Please filter the entries and return only the lines that include "finish".
** Opening DATA SHOWN block **
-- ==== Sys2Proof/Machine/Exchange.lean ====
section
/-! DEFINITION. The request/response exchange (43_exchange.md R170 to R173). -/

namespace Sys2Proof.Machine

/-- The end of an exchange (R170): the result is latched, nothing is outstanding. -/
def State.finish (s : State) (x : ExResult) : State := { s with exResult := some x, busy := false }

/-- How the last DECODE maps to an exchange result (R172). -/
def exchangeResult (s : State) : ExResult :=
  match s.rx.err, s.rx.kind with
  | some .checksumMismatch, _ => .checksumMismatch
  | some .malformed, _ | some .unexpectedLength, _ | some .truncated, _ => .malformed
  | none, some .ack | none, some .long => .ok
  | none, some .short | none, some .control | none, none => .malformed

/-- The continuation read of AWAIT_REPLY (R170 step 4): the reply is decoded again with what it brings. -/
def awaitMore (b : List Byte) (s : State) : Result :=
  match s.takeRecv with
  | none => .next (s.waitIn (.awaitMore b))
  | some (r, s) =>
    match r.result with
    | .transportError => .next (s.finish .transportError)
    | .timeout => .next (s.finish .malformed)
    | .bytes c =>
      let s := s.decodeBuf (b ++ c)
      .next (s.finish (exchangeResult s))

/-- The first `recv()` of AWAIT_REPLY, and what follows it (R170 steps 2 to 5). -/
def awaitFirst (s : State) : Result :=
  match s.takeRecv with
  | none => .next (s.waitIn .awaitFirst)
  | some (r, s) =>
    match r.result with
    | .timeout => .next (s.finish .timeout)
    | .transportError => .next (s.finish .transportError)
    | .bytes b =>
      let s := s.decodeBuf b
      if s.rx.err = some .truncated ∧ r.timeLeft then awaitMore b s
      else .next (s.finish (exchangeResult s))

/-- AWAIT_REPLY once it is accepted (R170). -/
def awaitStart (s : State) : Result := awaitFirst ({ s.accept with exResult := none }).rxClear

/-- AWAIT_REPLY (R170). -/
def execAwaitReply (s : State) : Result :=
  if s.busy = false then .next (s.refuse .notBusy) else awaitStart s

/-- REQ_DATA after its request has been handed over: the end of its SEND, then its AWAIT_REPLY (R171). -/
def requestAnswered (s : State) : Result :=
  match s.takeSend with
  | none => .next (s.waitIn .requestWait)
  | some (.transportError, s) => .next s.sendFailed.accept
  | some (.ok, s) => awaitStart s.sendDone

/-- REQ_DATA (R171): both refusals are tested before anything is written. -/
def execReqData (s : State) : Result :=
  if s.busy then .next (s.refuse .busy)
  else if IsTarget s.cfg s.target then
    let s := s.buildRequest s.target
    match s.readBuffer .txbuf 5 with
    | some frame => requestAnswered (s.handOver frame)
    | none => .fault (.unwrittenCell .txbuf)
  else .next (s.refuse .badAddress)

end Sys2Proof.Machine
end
** Closing DATA SHOWN block **
§ **ANSWER TO THE PROBLEM**
def State.finish (s : State) (x : ExResult) : State := { s with exResult := some x, busy := false }
    | .transportError => .next (s.finish .transportError)
    | .timeout => .next (s.finish .malformed)
      .next (s.finish (exchangeResult s))
    | .timeout => .next (s.finish .timeout)
    | .transportError => .next (s.finish .transportError)
      else .next (s.finish (exchangeResult s))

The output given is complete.